About this exercise
In the records below, find the line that contains "def entSrc (e" and the line that contains "(R188, R189). -/". Set down exactly those lines and every line between them, and nothing more.

Provided information Start Marker

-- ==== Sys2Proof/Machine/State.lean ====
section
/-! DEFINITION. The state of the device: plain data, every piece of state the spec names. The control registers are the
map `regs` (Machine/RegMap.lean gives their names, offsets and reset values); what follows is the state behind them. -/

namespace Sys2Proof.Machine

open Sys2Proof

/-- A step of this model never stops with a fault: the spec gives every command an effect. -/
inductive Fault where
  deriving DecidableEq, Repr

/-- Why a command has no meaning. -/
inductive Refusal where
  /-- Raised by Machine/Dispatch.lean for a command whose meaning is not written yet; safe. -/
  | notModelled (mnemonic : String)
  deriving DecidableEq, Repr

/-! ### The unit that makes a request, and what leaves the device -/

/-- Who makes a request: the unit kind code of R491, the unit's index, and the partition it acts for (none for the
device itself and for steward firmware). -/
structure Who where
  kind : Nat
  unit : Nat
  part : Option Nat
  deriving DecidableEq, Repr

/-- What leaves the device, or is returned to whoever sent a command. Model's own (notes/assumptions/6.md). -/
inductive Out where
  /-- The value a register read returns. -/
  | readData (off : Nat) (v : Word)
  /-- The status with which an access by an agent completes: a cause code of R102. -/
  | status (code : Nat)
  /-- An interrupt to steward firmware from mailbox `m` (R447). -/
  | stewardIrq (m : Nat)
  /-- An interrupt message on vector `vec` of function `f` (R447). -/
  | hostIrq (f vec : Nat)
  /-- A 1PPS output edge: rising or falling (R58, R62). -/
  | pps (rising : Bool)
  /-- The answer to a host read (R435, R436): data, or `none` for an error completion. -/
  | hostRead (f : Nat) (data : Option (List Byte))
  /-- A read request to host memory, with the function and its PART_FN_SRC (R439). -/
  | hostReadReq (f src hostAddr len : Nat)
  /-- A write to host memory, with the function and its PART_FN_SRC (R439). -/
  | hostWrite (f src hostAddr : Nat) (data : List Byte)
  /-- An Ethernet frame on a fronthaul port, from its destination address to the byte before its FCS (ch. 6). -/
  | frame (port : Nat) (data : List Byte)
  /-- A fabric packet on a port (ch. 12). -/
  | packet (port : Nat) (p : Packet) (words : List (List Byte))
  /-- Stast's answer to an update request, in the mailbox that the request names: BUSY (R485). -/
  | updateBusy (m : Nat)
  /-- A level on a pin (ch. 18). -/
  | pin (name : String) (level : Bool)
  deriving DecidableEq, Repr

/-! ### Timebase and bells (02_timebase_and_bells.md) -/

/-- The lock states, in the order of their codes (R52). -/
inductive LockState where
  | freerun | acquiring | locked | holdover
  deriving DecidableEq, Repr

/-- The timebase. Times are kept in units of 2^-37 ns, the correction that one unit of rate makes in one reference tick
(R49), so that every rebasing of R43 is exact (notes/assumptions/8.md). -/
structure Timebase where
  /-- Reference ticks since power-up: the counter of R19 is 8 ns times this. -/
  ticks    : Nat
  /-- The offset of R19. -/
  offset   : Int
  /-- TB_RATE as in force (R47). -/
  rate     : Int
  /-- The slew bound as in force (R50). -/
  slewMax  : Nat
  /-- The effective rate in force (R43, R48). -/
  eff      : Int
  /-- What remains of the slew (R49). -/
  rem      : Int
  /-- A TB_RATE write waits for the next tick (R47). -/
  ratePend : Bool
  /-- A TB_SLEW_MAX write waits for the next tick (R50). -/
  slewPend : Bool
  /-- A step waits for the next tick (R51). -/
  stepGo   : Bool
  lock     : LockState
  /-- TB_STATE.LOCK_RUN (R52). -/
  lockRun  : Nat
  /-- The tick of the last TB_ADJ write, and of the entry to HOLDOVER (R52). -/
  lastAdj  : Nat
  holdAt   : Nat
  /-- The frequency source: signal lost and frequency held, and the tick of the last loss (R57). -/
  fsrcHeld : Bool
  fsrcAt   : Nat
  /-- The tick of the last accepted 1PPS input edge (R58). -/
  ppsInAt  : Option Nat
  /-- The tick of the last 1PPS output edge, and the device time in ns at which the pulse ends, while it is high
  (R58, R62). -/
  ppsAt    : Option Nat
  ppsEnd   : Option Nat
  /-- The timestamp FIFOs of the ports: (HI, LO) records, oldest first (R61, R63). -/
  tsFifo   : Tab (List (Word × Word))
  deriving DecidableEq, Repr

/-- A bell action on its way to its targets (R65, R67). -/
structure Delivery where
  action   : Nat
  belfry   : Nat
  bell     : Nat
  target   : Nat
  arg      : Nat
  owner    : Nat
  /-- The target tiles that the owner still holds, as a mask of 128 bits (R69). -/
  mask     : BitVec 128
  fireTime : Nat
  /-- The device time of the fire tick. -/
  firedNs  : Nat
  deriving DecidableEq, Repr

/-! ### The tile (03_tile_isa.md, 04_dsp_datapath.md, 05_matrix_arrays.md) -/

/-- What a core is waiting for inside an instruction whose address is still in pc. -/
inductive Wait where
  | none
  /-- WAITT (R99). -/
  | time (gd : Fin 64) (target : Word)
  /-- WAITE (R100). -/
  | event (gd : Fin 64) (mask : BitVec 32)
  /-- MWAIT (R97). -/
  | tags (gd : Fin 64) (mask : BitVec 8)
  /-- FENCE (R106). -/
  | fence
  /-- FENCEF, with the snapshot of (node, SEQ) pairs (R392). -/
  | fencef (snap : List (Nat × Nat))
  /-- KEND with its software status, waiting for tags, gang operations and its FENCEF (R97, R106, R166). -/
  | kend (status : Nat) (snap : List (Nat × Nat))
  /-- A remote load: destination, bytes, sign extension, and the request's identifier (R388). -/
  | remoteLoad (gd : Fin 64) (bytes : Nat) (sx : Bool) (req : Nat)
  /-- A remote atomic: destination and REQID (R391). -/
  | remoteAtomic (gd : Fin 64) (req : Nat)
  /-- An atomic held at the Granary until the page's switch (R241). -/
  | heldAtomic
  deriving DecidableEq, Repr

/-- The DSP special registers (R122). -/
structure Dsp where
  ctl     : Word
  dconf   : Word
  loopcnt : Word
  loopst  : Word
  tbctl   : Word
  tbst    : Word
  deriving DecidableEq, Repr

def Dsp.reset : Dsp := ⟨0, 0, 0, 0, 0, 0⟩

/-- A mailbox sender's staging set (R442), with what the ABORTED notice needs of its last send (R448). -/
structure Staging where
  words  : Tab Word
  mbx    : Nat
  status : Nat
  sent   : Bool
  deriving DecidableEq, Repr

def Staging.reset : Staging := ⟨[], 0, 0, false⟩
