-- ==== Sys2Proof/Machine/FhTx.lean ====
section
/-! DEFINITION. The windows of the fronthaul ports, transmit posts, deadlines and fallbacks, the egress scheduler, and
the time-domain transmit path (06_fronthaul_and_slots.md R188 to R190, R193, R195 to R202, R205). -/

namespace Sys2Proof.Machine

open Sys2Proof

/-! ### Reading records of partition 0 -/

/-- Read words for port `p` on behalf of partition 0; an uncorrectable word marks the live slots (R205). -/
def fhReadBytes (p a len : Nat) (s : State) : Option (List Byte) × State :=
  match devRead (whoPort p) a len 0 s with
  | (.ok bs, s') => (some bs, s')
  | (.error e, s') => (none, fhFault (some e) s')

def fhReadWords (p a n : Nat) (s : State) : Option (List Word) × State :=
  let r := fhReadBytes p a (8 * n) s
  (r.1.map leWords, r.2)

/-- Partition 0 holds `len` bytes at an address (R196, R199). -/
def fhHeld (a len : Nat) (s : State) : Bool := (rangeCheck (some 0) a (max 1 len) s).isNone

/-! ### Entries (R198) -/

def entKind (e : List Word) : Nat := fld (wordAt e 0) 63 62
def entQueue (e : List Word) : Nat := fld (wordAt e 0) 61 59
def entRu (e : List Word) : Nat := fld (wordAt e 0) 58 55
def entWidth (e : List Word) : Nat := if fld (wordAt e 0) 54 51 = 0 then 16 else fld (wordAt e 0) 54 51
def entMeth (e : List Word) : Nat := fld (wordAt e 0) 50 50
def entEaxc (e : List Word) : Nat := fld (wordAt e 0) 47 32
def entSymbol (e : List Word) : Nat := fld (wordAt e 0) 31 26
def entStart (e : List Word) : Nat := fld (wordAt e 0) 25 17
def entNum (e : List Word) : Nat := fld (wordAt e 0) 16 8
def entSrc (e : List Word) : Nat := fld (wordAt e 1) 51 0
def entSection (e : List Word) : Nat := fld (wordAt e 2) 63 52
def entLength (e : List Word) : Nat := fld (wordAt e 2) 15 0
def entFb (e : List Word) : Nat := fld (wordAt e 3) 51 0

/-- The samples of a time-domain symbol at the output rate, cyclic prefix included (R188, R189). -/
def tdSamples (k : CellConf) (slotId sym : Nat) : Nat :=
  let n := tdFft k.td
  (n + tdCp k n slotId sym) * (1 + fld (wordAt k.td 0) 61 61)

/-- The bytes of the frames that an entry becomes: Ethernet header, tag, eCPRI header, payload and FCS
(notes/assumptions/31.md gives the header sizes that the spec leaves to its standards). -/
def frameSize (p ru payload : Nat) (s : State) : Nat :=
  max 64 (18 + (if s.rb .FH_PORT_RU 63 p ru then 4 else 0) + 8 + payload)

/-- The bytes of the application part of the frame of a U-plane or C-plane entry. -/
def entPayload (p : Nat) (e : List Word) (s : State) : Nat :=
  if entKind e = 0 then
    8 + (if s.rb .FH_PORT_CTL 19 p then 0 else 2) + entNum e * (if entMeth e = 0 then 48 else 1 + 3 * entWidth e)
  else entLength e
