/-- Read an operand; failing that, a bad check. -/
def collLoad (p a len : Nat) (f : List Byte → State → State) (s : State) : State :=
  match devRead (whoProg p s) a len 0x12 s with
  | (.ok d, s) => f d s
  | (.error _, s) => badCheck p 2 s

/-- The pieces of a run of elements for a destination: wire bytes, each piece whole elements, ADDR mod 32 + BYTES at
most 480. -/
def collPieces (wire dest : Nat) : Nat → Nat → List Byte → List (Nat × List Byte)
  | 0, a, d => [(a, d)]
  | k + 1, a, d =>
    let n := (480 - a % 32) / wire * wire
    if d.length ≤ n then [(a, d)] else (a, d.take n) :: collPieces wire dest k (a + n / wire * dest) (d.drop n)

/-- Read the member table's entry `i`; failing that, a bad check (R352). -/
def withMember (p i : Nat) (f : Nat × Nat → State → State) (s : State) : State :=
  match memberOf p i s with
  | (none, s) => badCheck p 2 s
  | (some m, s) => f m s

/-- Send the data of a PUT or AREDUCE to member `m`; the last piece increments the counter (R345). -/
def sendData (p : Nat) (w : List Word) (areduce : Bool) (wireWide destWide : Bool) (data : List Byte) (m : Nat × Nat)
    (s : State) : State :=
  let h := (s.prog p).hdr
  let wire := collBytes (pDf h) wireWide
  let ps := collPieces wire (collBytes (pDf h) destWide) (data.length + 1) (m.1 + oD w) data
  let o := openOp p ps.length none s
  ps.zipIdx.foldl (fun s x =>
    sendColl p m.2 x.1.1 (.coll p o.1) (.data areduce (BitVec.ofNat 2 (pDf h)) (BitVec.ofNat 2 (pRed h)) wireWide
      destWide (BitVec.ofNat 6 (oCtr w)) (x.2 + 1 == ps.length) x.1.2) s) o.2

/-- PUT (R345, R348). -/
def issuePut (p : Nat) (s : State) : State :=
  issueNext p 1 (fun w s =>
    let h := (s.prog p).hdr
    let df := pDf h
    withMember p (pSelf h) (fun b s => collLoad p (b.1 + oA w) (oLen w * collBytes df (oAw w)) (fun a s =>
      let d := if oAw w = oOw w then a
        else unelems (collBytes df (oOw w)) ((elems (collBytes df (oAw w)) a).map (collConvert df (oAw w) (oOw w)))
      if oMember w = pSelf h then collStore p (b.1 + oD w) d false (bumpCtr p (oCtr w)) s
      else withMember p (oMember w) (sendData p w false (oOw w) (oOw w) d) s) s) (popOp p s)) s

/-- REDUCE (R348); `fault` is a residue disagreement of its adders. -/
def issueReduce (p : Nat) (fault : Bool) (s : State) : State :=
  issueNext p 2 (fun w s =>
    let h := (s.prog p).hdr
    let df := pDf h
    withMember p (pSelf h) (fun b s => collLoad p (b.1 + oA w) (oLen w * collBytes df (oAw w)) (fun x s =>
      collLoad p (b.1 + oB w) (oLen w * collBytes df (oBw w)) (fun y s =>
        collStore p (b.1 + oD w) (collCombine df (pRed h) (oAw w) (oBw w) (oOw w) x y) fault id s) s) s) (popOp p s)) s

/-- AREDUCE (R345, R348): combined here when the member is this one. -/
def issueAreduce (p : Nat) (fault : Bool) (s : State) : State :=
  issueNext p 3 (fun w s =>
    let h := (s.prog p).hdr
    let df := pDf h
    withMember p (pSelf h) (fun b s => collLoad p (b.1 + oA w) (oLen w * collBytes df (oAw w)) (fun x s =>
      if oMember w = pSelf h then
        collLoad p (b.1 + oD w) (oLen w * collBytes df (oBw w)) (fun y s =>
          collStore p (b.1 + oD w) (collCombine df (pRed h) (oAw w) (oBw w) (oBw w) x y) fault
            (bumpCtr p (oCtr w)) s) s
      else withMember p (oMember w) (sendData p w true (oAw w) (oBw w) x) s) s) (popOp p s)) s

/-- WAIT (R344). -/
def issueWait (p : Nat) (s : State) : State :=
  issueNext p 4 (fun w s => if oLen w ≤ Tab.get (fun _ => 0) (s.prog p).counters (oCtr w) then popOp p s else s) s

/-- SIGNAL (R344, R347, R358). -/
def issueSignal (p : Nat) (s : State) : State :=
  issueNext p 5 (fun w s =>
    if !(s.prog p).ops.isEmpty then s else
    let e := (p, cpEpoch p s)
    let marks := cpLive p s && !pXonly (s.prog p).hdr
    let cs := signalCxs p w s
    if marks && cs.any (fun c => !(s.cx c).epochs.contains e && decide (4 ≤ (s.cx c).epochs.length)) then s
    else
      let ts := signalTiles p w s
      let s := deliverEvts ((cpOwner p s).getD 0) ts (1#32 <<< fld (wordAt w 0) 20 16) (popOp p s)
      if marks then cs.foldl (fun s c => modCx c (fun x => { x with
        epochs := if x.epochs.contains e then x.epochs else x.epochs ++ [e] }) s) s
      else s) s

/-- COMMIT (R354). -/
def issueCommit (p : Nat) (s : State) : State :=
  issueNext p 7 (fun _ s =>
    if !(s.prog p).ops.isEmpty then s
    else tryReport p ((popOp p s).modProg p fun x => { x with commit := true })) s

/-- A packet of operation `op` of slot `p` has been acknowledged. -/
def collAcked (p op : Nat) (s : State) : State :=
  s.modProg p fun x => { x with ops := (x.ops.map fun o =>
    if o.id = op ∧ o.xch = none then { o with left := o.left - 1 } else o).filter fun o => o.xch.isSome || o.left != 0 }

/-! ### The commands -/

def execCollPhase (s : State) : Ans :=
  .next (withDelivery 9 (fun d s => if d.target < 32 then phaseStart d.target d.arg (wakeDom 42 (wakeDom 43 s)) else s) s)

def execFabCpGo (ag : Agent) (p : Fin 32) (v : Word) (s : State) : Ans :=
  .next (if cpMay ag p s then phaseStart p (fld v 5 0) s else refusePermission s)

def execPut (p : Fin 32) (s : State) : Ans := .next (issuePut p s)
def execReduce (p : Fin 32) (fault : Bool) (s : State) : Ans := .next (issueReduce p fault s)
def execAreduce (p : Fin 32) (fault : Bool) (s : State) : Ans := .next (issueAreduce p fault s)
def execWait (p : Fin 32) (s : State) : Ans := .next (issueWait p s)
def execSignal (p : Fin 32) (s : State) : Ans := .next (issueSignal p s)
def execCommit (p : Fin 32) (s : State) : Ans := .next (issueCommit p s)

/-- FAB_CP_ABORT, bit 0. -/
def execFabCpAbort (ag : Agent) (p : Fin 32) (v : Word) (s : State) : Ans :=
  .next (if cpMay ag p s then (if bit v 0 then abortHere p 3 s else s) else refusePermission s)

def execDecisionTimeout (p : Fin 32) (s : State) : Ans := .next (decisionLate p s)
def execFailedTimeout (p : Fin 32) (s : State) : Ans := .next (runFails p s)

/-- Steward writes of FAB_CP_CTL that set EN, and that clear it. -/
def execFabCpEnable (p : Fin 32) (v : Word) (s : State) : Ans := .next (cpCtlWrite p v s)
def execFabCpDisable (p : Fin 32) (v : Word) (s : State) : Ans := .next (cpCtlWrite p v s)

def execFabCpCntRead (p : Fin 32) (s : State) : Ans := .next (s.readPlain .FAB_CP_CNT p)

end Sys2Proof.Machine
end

Provided information End Marker

Result of the exercise
def entSrc (e : List Word) : Nat := fld (wordAt e 1) 51 0
def entSection (e : List Word) : Nat := fld (wordAt e 2) 63 52
def entLength (e : List Word) : Nat := fld (wordAt e 2) 15 0
def entFb (e : List Word) : Nat := fld (wordAt e 3) 51 0

/-- The samples of a time-domain symbol at the output rate, cyclic prefix included (R188, R189). -/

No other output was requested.